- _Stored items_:
__________
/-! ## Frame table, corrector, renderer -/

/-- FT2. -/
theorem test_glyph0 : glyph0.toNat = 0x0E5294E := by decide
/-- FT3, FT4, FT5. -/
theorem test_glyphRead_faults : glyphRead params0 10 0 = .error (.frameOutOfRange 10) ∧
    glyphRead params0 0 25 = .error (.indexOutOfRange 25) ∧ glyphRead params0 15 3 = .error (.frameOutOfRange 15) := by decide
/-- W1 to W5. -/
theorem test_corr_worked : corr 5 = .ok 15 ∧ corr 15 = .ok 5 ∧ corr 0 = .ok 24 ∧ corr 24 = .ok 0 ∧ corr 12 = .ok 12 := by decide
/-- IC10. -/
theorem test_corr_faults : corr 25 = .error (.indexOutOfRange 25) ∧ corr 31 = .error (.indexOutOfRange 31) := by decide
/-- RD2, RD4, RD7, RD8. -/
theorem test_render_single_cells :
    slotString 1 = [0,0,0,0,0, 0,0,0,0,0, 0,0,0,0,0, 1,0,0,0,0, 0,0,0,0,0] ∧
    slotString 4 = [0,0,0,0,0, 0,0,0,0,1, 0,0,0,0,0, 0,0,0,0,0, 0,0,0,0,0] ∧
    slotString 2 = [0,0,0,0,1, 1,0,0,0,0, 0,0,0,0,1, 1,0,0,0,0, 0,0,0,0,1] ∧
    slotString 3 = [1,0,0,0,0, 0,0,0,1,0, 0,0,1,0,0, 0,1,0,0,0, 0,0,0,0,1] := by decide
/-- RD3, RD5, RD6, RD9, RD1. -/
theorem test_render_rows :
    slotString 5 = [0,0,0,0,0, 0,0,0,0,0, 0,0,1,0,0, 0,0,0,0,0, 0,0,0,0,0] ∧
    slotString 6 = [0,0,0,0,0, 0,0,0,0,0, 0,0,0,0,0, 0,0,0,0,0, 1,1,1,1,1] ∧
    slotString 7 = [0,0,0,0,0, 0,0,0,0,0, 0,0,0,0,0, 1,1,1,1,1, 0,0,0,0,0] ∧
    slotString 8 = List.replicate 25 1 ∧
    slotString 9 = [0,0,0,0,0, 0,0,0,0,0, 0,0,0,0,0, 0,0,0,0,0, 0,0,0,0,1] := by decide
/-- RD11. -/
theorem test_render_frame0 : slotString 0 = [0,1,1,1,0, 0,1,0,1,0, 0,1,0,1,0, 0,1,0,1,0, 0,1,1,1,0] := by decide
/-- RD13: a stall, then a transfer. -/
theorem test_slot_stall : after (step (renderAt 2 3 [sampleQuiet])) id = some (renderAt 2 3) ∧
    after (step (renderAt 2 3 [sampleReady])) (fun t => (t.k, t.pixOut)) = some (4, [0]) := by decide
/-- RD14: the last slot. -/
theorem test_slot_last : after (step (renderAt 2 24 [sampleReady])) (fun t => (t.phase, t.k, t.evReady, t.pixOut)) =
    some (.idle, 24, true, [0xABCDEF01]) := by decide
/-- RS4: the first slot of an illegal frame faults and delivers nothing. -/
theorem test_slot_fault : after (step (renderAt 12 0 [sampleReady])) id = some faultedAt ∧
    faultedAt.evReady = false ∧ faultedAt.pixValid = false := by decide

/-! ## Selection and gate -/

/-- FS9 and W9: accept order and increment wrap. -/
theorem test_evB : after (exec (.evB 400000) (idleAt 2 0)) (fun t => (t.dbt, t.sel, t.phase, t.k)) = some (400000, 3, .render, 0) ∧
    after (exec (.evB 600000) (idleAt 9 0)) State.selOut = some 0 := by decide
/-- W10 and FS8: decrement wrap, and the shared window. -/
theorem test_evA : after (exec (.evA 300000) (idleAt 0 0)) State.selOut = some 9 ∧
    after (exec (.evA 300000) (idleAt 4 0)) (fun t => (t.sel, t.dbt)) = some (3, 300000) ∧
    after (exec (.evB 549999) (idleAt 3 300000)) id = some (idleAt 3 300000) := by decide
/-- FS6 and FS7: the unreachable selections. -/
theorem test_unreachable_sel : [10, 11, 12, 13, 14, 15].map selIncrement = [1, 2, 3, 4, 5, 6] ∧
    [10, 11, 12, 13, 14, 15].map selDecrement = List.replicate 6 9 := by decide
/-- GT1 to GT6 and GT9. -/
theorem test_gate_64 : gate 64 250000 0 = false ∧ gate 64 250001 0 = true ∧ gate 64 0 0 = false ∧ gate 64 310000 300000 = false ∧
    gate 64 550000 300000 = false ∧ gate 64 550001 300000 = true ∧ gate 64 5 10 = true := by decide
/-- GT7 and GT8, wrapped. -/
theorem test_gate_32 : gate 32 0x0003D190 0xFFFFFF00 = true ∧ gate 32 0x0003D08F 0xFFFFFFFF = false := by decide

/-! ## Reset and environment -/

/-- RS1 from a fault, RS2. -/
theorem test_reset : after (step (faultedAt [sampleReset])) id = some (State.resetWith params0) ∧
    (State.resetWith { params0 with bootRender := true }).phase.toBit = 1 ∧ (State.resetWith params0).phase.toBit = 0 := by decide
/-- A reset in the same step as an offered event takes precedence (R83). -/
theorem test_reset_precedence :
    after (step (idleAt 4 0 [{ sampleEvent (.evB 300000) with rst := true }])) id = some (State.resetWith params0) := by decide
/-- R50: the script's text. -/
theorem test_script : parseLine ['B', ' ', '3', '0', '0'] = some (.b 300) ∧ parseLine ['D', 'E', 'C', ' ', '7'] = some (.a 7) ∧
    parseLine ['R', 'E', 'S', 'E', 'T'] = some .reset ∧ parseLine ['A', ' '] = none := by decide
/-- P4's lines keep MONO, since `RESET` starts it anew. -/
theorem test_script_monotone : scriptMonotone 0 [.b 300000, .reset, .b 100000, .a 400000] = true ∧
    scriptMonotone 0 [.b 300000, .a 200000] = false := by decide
__________
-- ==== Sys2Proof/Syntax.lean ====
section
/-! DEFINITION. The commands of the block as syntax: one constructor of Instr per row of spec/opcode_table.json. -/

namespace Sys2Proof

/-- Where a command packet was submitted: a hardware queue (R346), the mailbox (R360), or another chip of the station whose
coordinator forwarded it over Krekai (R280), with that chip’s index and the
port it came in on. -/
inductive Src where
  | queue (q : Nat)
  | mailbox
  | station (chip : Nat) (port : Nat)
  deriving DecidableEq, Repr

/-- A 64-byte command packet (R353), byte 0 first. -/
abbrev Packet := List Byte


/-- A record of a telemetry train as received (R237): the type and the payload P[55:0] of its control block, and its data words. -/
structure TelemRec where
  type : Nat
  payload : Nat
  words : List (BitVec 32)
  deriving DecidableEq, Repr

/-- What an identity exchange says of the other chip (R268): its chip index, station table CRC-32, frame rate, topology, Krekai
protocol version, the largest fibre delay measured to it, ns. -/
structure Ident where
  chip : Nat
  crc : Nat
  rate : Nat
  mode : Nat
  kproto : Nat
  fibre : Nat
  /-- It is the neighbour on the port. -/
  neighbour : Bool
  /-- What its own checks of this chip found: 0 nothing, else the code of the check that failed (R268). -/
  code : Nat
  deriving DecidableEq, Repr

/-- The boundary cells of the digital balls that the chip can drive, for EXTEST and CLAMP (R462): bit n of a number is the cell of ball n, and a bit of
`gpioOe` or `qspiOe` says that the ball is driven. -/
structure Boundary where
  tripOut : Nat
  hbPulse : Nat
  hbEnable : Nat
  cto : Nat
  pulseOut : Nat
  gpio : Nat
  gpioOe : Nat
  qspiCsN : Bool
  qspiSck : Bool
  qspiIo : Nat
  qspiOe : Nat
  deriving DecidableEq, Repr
__________
- _Task instructions_: From the records above, copy out the line with "theorem test_glyphRead_faults : glyphRead", the line with "1,0,0,0,0, 0,0,0,0,1] ∧", and every line between them, word for word.

- _Answer to this problem_:
theorem test_glyphRead_faults : glyphRead params0 10 0 = .error (.frameOutOfRange 10) ∧
    glyphRead params0 0 25 = .error (.indexOutOfRange 25) ∧ glyphRead params0 15 3 = .error (.frameOutOfRange 15) := by decide
/-- W1 to W5. -/
theorem test_corr_worked : corr 5 = .ok 15 ∧ corr 15 = .ok 5 ∧ corr 0 = .ok 24 ∧ corr 24 = .ok 0 ∧ corr 12 = .ok 12 := by decide
/-- IC10. -/
theorem test_corr_faults : corr 25 = .error (.indexOutOfRange 25) ∧ corr 31 = .error (.indexOutOfRange 31) := by decide
/-- RD2, RD4, RD7, RD8. -/
theorem test_render_single_cells :
    slotString 1 = [0,0,0,0,0, 0,0,0,0,0, 0,0,0,0,0, 1,0,0,0,0, 0,0,0,0,0] ∧
    slotString 4 = [0,0,0,0,0, 0,0,0,0,1, 0,0,0,0,0, 0,0,0,0,0, 0,0,0,0,0] ∧
    slotString 2 = [0,0,0,0,1, 1,0,0,0,0, 0,0,0,0,1, 1,0,0,0,0, 0,0,0,0,1] ∧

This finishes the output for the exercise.